Die Justiz der Sieger
Zeitzeuge kritisiert die Aufarbeitung der Massaker

Von Gregor Mayer
Srebrenica. Als die Truppen des bosnisch-serbischen Generals Ratko Mladic am 11. Juli 1995 in Srebrenica einrückten, fielen kaum Schüsse. Die Männer in dem zur UN-Schutzzone erklärten Gebiet hatten kaum Waffen. Die niederländischen UN-Truppen ("Blauhelme") am Ortseingang forderten Luftunterstützung der Nato an. Sie kam nicht – abgesehen von der symbolischen Bombardierung eines einzigen Panzers.

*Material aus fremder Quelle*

-- ==== Sys2Proof/Tests/Slice0.lean ====
section
/-! SUPPORT. Tests, and a witness for each statement that has hypotheses. The expected results are the spec's own vectors (95_test_vectors.md), its
encodings (30_encoding.md) and its reset values; each theorem names its source. -/

namespace Sys2Proof.Tests

open Sys2Proof.Machine

set_option Elab.async false

/-! ### Helpers -/

/-- The reset state with these registers, bytes at 0x0100 of the test cartridge and bytes of RAM (95_test_vectors.md section 0). -/
def start (code : List Byte) (ram : List (Nat × Byte)) (cpu : Cpu) : State :=
  placeBytes code 0x100 (ram.foldl (fun s x => s.setRam x.1 x.2) { State.reset with cpu := cpu })

/-- The same with IE. -/
def withIe (v : Byte) (s : State) : State := { s with irq := { s.irq with enable := v } }

/-- The same with IF. -/
def withIf (v : BitVec 5) (s : State) : State := { s with irq := { s.irq with flags := v } }

/-- The same with the display off, so that no memory is blocked by the pipeline. -/
def displayOff (s : State) : State := { s with ppu := { s.ppu with lcdc := 0x11 } }

/-- The state after one step that goes on. -/
def after (s : State) : Option State :=
  match step s with
  | .next t => some t
  | .fault _ => none
  | .refused _ => none

/-- The refusal a step ends in. -/
def refusal (s : State) : Option Refusal :=
  match step s with
  | .next _ => none
  | .fault _ => none
  | .refused r => some r

/-- The state after two such steps. -/
def afterTwo (s : State) : Option State := (after s).bind after

/-! ### Well-formedness -/

/-- The bare prefix is no whole instruction (45_system.md R385). -/
theorem test_bare_prefix_ill_formed : Instr.prefixCb.wellFormed = false := by decide

/-- A prefixed row, and an undefined opcode, are whole instructions. -/
theorem test_whole_instructions : Instr.swapA.wellFormed = true ∧ Instr.illegalD3.wellFormed = true := by decide

/-! ### Decoding: words written out from 30_encoding.md R172 to R185 -/

/-- `LD r8[y], r8[z]`: 01 yyy zzz with y = 4 (H), z = 7 (A). -/
theorem test_decode_ld_h_a : decode [0b01100111] = .ok (.ldHA, []) := by decide

/-- `LD r16[p], nn`: 00 pp 0001 with p = 2 (HL), little-endian. -/
theorem test_decode_ld_hl_nn : decode [0b00100001, 0x34, 0x12] = .ok (.ldHlNn 0x1234, []) := by decide

/-- `PUSH r16stk[p]`: 11 pp 0101 with p = 3 (AF). -/
theorem test_decode_push_af : decode [0b11110101, 0x99] = .ok (.pushAf, [0x99]) := by decide

/-- `alu[y] r8[z]`: 10 yyy zzz with y = 3 (SBC), z = 5 (L). -/
theorem test_decode_sbc_l : decode [0b10011101] = .ok (.sbcAL, []) := by decide

/-- `ADD HL, r16[p]`: 00 pp 1001 with p = 3 (SP). -/
theorem test_decode_add_hl_sp : decode [0b00111001] = .ok (.addHlSp, []) := by decide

Dem vor Angst schlotternden Oberst Thomas Karremans, Kommandeur des UN-Bataillons, diktierte General Mladic die Bedingungen der Kapitulation – vor den Kameras des serbischen Fernsehens. Die "Blauhelme" assistierten bei der Deportation von 23.000 Frauen und Kindern, ehe sie bei abziehen durften.
Zugleich begann am 11. Juli 1995 der erste Völkermord in Europa seit 1945. Mladic und Radovan Karadzic, der Führer der bosnischen Serben, hatten ihre Pläne nie verhehlt. Die "Türken", wie sie Muslime in ostbosnischen Enklaven verächtlich nannten, standen ihrem Projekt eines "Groß-Serbiens" mit "ethnisch reinen" Territorien in weiten Teilen des Vielvölkerstaats Bosnien im Wege. Mehr als 8000 Männer und Jugendliche wurden umgebracht. Heute noch werden Leichen und Leichenteile gefunden.

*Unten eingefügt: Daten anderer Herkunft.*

-- ==== Sys2Proof/Decode.lean ====
section
/-! DEFINITION. The decoder, total on any bytes and refusing by name (R100 to R106, R120 to R123), and after it the encoder. The three op-code pages are 16 rows of 16 cells, row the upper and column the lower digit of the op-code byte. -/

namespace Sys2Proof

/-- Why bytes are no instruction (R123), or too few bytes. -/
inductive DecodeError where
  | undefinedFirst (b : Byte)
  | undefinedAfterCE (b : Byte)
  | undefinedAfterCF (b : Byte)
  | truncated
deriving DecidableEq, Repr

/-- A cell of an op-code page: the instruction, waiting for its operand bytes (R102, R104). -/
inductive Cell where
  /-- Not assigned (R123). -/
  | undefined
  /-- No operand byte. -/
  | plain (i : Instr)
  /-- One operand byte. -/
  | byte (f : Byte → Instr)
  /-- A 16-bit operand, low byte first. -/
  | word (f : Word → Instr)
  /-- Two one-byte operands: ll, then nn. -/
  | bytes (f : Byte → Byte → Instr)

/-- The first op-code map (R120); CEH and CFH are the expansion codes and stand here as undefined, the decoder meets them first. Rows 00H to 30H. -/
def pageFirst0 : List (List Cell) :=
  [[.plain .addAA, .plain .addAB, .byte .addAImm, .plain .addAMHl, .byte .addAMBr, .word .addAMAbs,
    .plain .addAMIx, .plain .addAMIy, .plain .adcAA, .plain .adcAB, .byte .adcAImm, .plain .adcAMHl,
    .byte .adcAMBr, .word .adcAMAbs, .plain .adcAMIx, .plain .adcAMIy],
   [.plain .subAA, .plain .subAB, .byte .subAImm, .plain .subAMHl, .byte .subAMBr, .word .subAMAbs,
    .plain .subAMIx, .plain .subAMIy, .plain .sbcAA, .plain .sbcAB, .byte .sbcAImm, .plain .sbcAMHl,
    .byte .sbcAMBr, .word .sbcAMAbs, .plain .sbcAMIx, .plain .sbcAMIy],
   [.plain .andAA, .plain .andAB, .byte .andAImm, .plain .andAMHl, .byte .andAMBr, .word .andAMAbs,
    .plain .andAMIx, .plain .andAMIy, .plain .orAA, .plain .orAB, .byte .orAImm, .plain .orAMHl,
    .byte .orAMBr, .word .orAMAbs, .plain .orAMIx, .plain .orAMIy],
   [.plain .cpAA, .plain .cpAB, .byte .cpAImm, .plain .cpAMHl, .byte .cpAMBr, .word .cpAMAbs, .plain .cpAMIx,
    .plain .cpAMIy, .plain .xorAA, .plain .xorAB, .byte .xorAImm, .plain .xorAMHl, .byte .xorAMBr,
    .word .xorAMAbs, .plain .xorAMIx, .plain .xorAMIy]]

/-- The same map, continued. Rows 40H to 70H. -/
def pageFirst1 : List (List Cell) :=
  [[.plain .ldAA, .plain .ldAB, .plain .ldAL, .plain .ldAH, .byte .ldAMBr, .plain .ldAMHl, .plain .ldAMIx,
    .plain .ldAMIy, .plain .ldBA, .plain .ldBB, .plain .ldBL, .plain .ldBH, .byte .ldBMBr, .plain .ldBMHl,
    .plain .ldBMIx, .plain .ldBMIy],
   [.plain .ldLA, .plain .ldLB, .plain .ldLL, .plain .ldLH, .byte .ldLMBr, .plain .ldLMHl, .plain .ldLMIx,
    .plain .ldLMIy, .plain .ldHA, .plain .ldHB, .plain .ldHL, .plain .ldHH, .byte .ldHMBr, .plain .ldHMHl,
    .plain .ldHMIx, .plain .ldHMIy],
   [.plain .ldMIxA, .plain .ldMIxB, .plain .ldMIxL, .plain .ldMIxH, .byte .ldMIxMBr, .plain .ldMIxMHl,
    .plain .ldMIxMIx, .plain .ldMIxMIy, .plain .ldMHlA, .plain .ldMHlB, .plain .ldMHlL, .plain .ldMHlH,
    .byte .ldMHlMBr, .plain .ldMHlMHl, .plain .ldMHlMIx, .plain .ldMHlMIy],
   [.plain .ldMIyA, .plain .ldMIyB, .plain .ldMIyL, .plain .ldMIyH, .byte .ldMIyMBr, .plain .ldMIyMHl,
    .plain .ldMIyMIx, .plain .ldMIyMIy, .byte .ldMBrA, .byte .ldMBrB, .byte .ldMBrL, .byte .ldMBrH,
    .undefined, .byte .ldMBrMHl, .byte .ldMBrMIx, .byte .ldMBrMIy]]

/-- The same map, continued. Rows 80H to B0H. -/
def pageFirst2 : List (List Cell) :=
  [[.plain .incA, .plain .incB, .plain .incL, .plain .incH, .plain .incBr, .byte .incMBr, .plain .incMHl,
    .plain .incSp, .plain .decA, .plain .decB, .plain .decL, .plain .decH, .plain .decBr, .byte .decMBr,
    .plain .decMHl, .plain .decSp],
   [.plain .incBa, .plain .incHl, .plain .incIx, .plain .incIy, .plain .bitAB, .byte .bitMHlImm,
    .byte .bitAImm, .byte .bitBImm, .plain .decBa, .plain .decHl, .plain .decIx, .plain .decIy,
    .byte .andScImm, .byte .orScImm, .byte .xorScImm, .byte .ldScImm],
   [.plain .pushBa, .plain .pushHl, .plain .pushIx, .plain .pushIy, .plain .pushBr, .plain .pushEp,
    .plain .pushIp, .plain .pushSc, .plain .popBa, .plain .popHl, .plain .popIx, .plain .popIy,
    .plain .popBr, .plain .popEp, .plain .popIp, .plain .popSc],
   [.byte .ldAImm, .byte .ldBImm, .byte .ldLImm, .byte .ldHImm, .byte .ldBrImm, .byte .ldMHlImm,
    .byte .ldMIxImm, .byte .ldMIyImm, .word .ldBaMAbs, .word .ldHlMAbs, .word .ldIxMAbs, .word .ldIyMAbs,
    .word .ldMAbsBa, .word .ldMAbsHl, .word .ldMAbsIx, .word .ldMAbsIy]]
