-- ==== Sys2Proof/Machine/Operands.lean ====
section
/-! DEFINITION. The operand forms: the registers by name (R20, R26), the effective addresses of the addressing modes (R107 to R117), and reading and writing an operand of 8 or 16 bits. -/

namespace Sys2Proof.Machine

/-- BA = B ++ A (R21). -/
def State.ba (s : State) : Word := pair s.b s.a

/-- HL = H ++ L (R22). -/
def State.hl (s : State) : Word := pair s.h s.l

/-- The 8-bit registers an instruction names (R109). -/
inductive Reg8 where
  | a | b | l | h | br | sc | nb | ep | xp | yp
deriving DecidableEq, Repr

/-- Read an 8-bit register. -/
def State.get8 (s : State) : Reg8 → Byte
  | .a => s.a
  | .b => s.b
  | .l => s.l
  | .h => s.h
  | .br => s.br
  | .sc => s.sc
  | .nb => s.nb
  | .ep => s.ep
  | .xp => s.xp
  | .yp => s.yp

/-- Write an 8-bit register; SC takes all eight flags (R29). -/
def State.set8 (s : State) (r : Reg8) (v : Byte) : State :=
  match r with
  | .a => { s with a := v }
  | .b => { s with b := v }
  | .l => { s with l := v }
  | .h => { s with h := v }
  | .br => { s with br := v }
  | .sc => s.setSc v
  | .nb => s.setNb v
  | .ep => { s with ep := v }
  | .xp => { s with xp := v }
  | .yp => { s with yp := v }

/-- The 16-bit registers an instruction names (R109). PC is only read (R390). -/
inductive Reg16 where
  | ba | hl | ix | iy | sp
deriving DecidableEq, Repr

/-- Read a 16-bit register. -/
def State.get16 (s : State) : Reg16 → Word
  | .ba => s.ba
  | .hl => s.hl
  | .ix => s.ix
  | .iy => s.iy
  | .sp => s.sp

/-- Write a 16-bit register: BA and HL are written by halves (R12). -/
def State.set16 (s : State) (r : Reg16) (v : Word) : State :=
  match r with
  | .ba => { s with b := hiByte v, a := loByte v }
  | .hl => { s with h := hiByte v, l := loByte v }
  | .ix => { s with ix := v }
  | .iy => { s with iy := v }
  | .sp => s.setSp v

/-- The data memory operands (R110 to R113). -/
inductive MemOp where
  /-- [HL] -/
  | hl
  /-- [IX] -/
  | ix
  /-- [IY] -/
  | iy
  /-- [BR:ll] -/
  | br (ll : Byte)
  /-- [hhll] -/
  | abs (hhll : Word)
  /-- [IX+dd] -/
  | ixd (dd : Byte)
  /-- [IY+dd] -/
  | iyd (dd : Byte)
  /-- [IX+L] -/
  | ixl
  /-- [IY+L] -/
  | iyl
  /-- [SP+dd] -/
  | spd (dd : Byte)
deriving DecidableEq, Repr

/-- The page register of an operand: EP, XP, YP or the stack page (R62, R111). -/
def MemOp.page (s : State) : MemOp → Byte
  | .hl => s.ep
  | .ix => s.xp
  | .iy => s.yp
  | .br _ => s.ep
  | .abs _ => s.ep
  | .ixd _ => s.xp
  | .iyd _ => s.yp
  | .ixl => s.xp
  | .iyl => s.yp
  | .spd _ => s.cfg.spp

/-- The in-page address of an operand; sums are modulo 2^16 (R72, D2, log 16). -/
def MemOp.offset (s : State) : MemOp → Word
  | .hl => s.hl
  | .ix => s.ix
  | .iy => s.iy
  | .br ll => pair s.br ll
  | .abs hhll => hhll
  | .ixd dd => s.ix + sext16 dd
  | .iyd dd => s.iy + sext16 dd
  | .ixl => s.ix + sext16 s.l
  | .iyl => s.iy + sext16 s.l
  | .spd dd => s.sp + sext16 dd

/-- EA (R110 to R113): the physical address of the operand's (lower) byte. -/
def MemOp.ea (s : State) (m : MemOp) : Addr := dataAddr s (m.page s) (m.offset s)

/-- An 8-bit operand that can be written. -/
inductive Loc8 where
  | reg (r : Reg8)
  | mem (m : MemOp)
deriving DecidableEq, Repr

/-- An 8-bit source operand. -/
inductive Src8 where
  | reg (r : Reg8)
  | mem (m : MemOp)
  | imm (n : Byte)
deriving DecidableEq, Repr

/-- Read a location: the value, and the state after the bus cycle if there is one. -/
def Loc8.read (s : State) : Loc8 → Result (Byte × State)
  | .reg r => .ok (s.get8 r, s)
  | .mem m => readByte s (m.ea s)

/-- Write a location. -/
def Loc8.write (v : Byte) (s : State) : Loc8 → Result State
  | .reg r => .ok (s.set8 r v)
  | .mem m => writeByte s (m.ea s) v

/-- Read a source: the value, and the state after the bus cycles if there are any. -/
def Src8.read (s : State) : Src8 → Result (Byte × State)
  | .reg r => .ok (s.get8 r, s)
  | .mem m => readByte s (m.ea s)
  | .imm n => .ok (n, s)

/-- A 16-bit operand that can be written. -/
inductive Loc16 where
  | reg (r : Reg16)
  | mem (m : MemOp)
deriving DecidableEq, Repr

/-- A 16-bit source operand. `pc` gives `pc0 + 2` to the two-byte LD BA,PC and LD HL,PC (R392, R394): the PC of a state while it executes (log 32). -/
inductive Src16 where
  | reg (r : Reg16)
  | mem (m : MemOp)
  | imm (n : Word)
  | pc
deriving DecidableEq, Repr

/-- Write a location. -/
def Loc16.write (v : Word) (s : State) : Loc16 → Result State
  | .reg r => .ok (s.set16 r v)
  | .mem m => writeWord s (m.page s) (m.offset s) v

/-- Read a source: the value, and the state after the bus cycles if there are any. -/
def Src16.read (s : State) : Src16 → Result (Word × State)
  | .reg r => .ok (s.get16 r, s)
  | .mem m => readWord s (m.page s) (m.offset s)
  | .imm n => .ok (n, s)
  | .pc => .ok (s.pc, s)

/-- The conditions of branches (R593). -/
inductive Cond where
  /-- Unconditional forms. -/
  | always
  | c | nc | z | nz
  | lt | le | gt | ge | v | nv | p | m
  | f0 | f1 | f2 | f3 | nf0 | nf1 | nf2 | nf3
deriving DecidableEq, Repr

/-- When a condition holds (R593); F0 to F3 are the inputs sampled for this step (D12, log 21). -/
def Cond.holds (s : State) : Cond → Bool
  | .always => true
  | .c => s.flag .c
  | .nc => !s.flag .c
  | .z => s.flag .z
  | .nz => !s.flag .z
  | .lt => s.flag .n ^^ s.flag .v
  | .le => s.flag .z || (s.flag .n ^^ s.flag .v)
  | .gt => !(s.flag .z || (s.flag .n ^^ s.flag .v))
  | .ge => !(s.flag .n ^^ s.flag .v)
  | .v => s.flag .v
  | .nv => !s.flag .v
  | .p => !s.flag .n
  | .m => s.flag .n
  | .f0 => s.pins.f.getLsbD 0
  | .f1 => s.pins.f.getLsbD 1
  | .f2 => s.pins.f.getLsbD 2
  | .f3 => s.pins.f.getLsbD 3
  | .nf0 => !s.pins.f.getLsbD 0
  | .nf1 => !s.pins.f.getLsbD 1
  | .nf2 => !s.pins.f.getLsbD 2
  | .nf3 => !s.pins.f.getLsbD 3

/-- Rel8 and Rel16 (R594, R116): relative to the last byte of the instruction, `pc_next - 1 + offset` modulo 2^16. -/
def relTarget (s : State) (offset : Word) : Word := s.pc - 1#16 + offset

end Sys2Proof.Machine
end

Das Töten gefangener Gegner stellt ebenso ein Kriegsverbrechen dar wie die systematische Vertreibung. Das Internationale Jugoslawien-Tribunal in Den Haag hat die Untaten von Srebrenica in mehreren Urteilen als Genozid bewertet. Im November 2017 verurteilte das Tribunal den heute 77-jährigen Mladic wegen Srebrenica und anderer Verbrechen zu lebenslanger Haft. "Sie zählen zu den abscheulichsten, die die Menschheit je gesehen hat", befand Richter Alphonse Orie. Im Herbst steht die Berufung an. Karadzic erhielt im Vorjahr lebenslänglich, sein Urteil ist rechtskräftig.
Im Bosnienkrieg (1992-1995) begingen alle Seiten Kriegsverbrechen. Die serbische Seite ging besonders grausam vor. Die Truppen von Mladic und verbündete Freischärlerbanden vertrieben Hunderttausende und töteten Zehntausende Zivilisten, belagerten Städte jahrelang. Tausende Frauen wurden Opfer von Massenvergewaltigungen.

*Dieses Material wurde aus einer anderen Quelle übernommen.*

/-- LD [hhll],B (R309). -/
def execLdMAbsB (hhll : Word) (s : State) : Host.Outcome State Fault Refusal :=
  conclude (load8 (.mem (.abs hhll)) (.reg .b) s)

/-- LD [hhll],L (R309). -/
def execLdMAbsL (hhll : Word) (s : State) : Host.Outcome State Fault Refusal :=
  conclude (load8 (.mem (.abs hhll)) (.reg .l) s)

/-- LD [hhll],H (R309). -/
def execLdMAbsH (hhll : Word) (s : State) : Host.Outcome State Fault Refusal :=
  conclude (load8 (.mem (.abs hhll)) (.reg .h) s)

end Sys2Proof.Machine
end

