/-- When they answer a next state: a taken jump changes PC and CB, one not taken NB; DJR also B and Z; a taken call PC, CB, SP and the bytes of its frame, one not taken NB; INT the same with one byte more, and it leaves the status run; RET and RETS PC, SP, CB and NB; RETE also all flags. No other field, flag or byte of memory changes. That INT changes no flag, I1 and I0 among them, is decision D17 (log 14). Where the form takes bus cycles, in a step that SR does not cut, the bus and the trace move on and the bus master may change the bytes it writes in the break-points. That SP wraps modulo 65536 inside these bytes too, in the page SPP, is decision D28, the choice of log 16. -/
def Obligations.FrameBranch : Prop :=
  (∀ (n : Byte) (w : Word), ∀ row ∈ jumpRows n w, ∀ (s t : State), exec row.instr s = .next t →
    Framed s t (if conditionHolds s row.cond then [.pc, .cb] else [.nb]) [] []) ∧
  (∀ (n : Byte) (w : Word), ∀ row ∈ callRows n w, ∀ (s t : State), s.uncut →
    exec row.instr s = .next t →
    Kept (conditionHolds s row.cond) s t (if conditionHolds s row.cond then [.pc, .cb, .sp] else [.nb]) []
      (if conditionHolds s row.cond then belowSp s (callFrame s).length else [])) ∧
  ∀ (s t : State) (n : Byte) (w : Word),
    (exec (.djrNz n) s = .next t → Framed s t [.b, .pc, .cb, .nb] [.z] []) ∧
    (exec .jpHl s = .next t → Framed s t [.pc, .cb] [] []) ∧
    (s.uncut → exec (.jpVec n) s = .next t → Kept true s t [.pc, .cb] [] []) ∧
    (s.uncut → exec (.callMAbs w) s = .next t →
      Kept true s t [.pc, .cb, .sp] [] (belowSp s (callFrame s).length)) ∧
    (s.uncut → exec (.intVec n) s = .next t →
      Kept true s t [.pc, .cb, .sp, .status] [] (belowSp s (exceptionFrame s).length)) ∧
    (s.uncut → exec .ret s = .next t → Kept true s t [.pc, .sp, .cb, .nb] [] []) ∧
    (s.uncut → exec .rets s = .next t → Kept true s t [.pc, .sp, .cb, .nb] [] []) ∧
    (s.uncut → exec .rete s = .next t → Kept true s t [.pc, .sp, .cb, .nb] Flag.all [])

/-- For every instruction, with every value of its operands, and any bytes behind it, the decoder reads the instruction from its encoding and leaves exactly the bytes behind it. -/
def Obligations.DecodeEncode : Prop :=
  ∀ (i : Instr) (rest : List Byte), decode (encode i ++ rest) = .ok (i, rest)

/-- Whenever the decoder reads an instruction from bytes, those bytes are the encoding of that instruction followed by what the decoder leaves: no bit of an encoding is dropped and no two encodings share an instruction. The encoding has one to four bytes. -/
def Obligations.EncodeDecode : Prop :=
  ∀ (bytes : List Byte) (i : Instr) (rest : List Byte), decode bytes = .ok (i, rest) →
    bytes = encode i ++ rest ∧ 1 ≤ (encode i).length ∧ (encode i).length ≤ 4

/-- A first op-code is refused as undefined exactly for 7CH and FEH; a second op-code after CEH exactly where R121 assigns none; after CFH exactly where R122 assigns none. When the CPU fetches at PC an undefined first op-code, or CEH or CFH and behind it an undefined second op-code, the step ends in the fault undefinedOpcode (treatment U1, log 28), in the state behind those reads with PC still at the instruction, the hold-off used up and IACK HIGH (log 35). -/
def Obligations.UndefinedEncodings : Prop :=
  (∀ (b : Byte) (rest : List Byte),
    decode (b :: rest) = .error (.undefinedFirst b) ↔ b.toNat = 0x7C ∨ b.toNat = 0xFE) ∧
  (∀ (b : Byte) (rest : List Byte),
    decode (0xCE#8 :: b :: rest) = .error (.undefinedAfterCE b) ↔ b.toNat ∈ unassignedCE) ∧
  (∀ (b : Byte) (rest : List Byte),
    decode (0xCF#8 :: b :: rest) = .error (.undefinedAfterCF b) ↔
      ¬∃ r ∈ assignedCF, r.1 ≤ b.toNat ∧ b.toNat ≤ r.2) ∧
  (∀ (s t : State) (b : Byte), runs (latchInputs s) → bytesAt [b] (latchInputs s).pc (latchInputs s) t →
    b.toNat = 0x7C ∨ b.toNat = 0xFE → step s = .fault (.undefinedOpcode (passed t))) ∧
  (∀ (s t : State) (b : Byte), runs (latchInputs s) →
    (bytesAt [0xCE#8, b] (latchInputs s).pc (latchInputs s) t → b.toNat ∈ unassignedCE →
      step s = .fault (.undefinedOpcode (passed t))) ∧
    (bytesAt [0xCF#8, b] (latchInputs s).pc (latchInputs s) t →
      (¬∃ r ∈ assignedCF, r.1 ≤ b.toNat ∧ b.toNat ≤ r.2) →
      step s = .fault (.undefinedOpcode (passed t))))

25 Jahre später zeigt sich bei den politischen Eliten in Serbien und in der zum Staat Bosnien und Herzegowina gehörenden Republika Srpska wenig Schuldeinsicht. "Es ist eine Situation der durchgängigen Genozid-Verleugnung", sagt Emir Suljagic, der Direktor des Gedenkzentrums in Potocari. "Die politische Klasse, die akademische Lehre, die Medien, selbst die Serbisch-Orthodoxe Kirche machen da mit." Suljagic, damals 19, durfte die Enklave als Dolmetscher für die "Blauhelme" verlassen. Sein auch auf deutsch erschienenes Buch "Srebrenica. Notizen aus der Hölle" zählt zu den eindringlichsten Zeitzeugen-Berichten.
Der EU nimmt es Suljagic übel, dass sie die internationalen Richter aus dem bosnischen Justizwesen abzog, das die Schuld vieler Beteiligter verhandeln sollte, während das Haager Tribunal die großen und prominenten Fälle behandelte. "Die Zahl dieser Verfahren ging drastisch zurück", stellt Suljagic fest. "Die, die Schuld auf sich geladen haben, fühlen sich ermutigt und auf der Siegerseite. Ihre Sympathisanten kontrollieren die Justiz."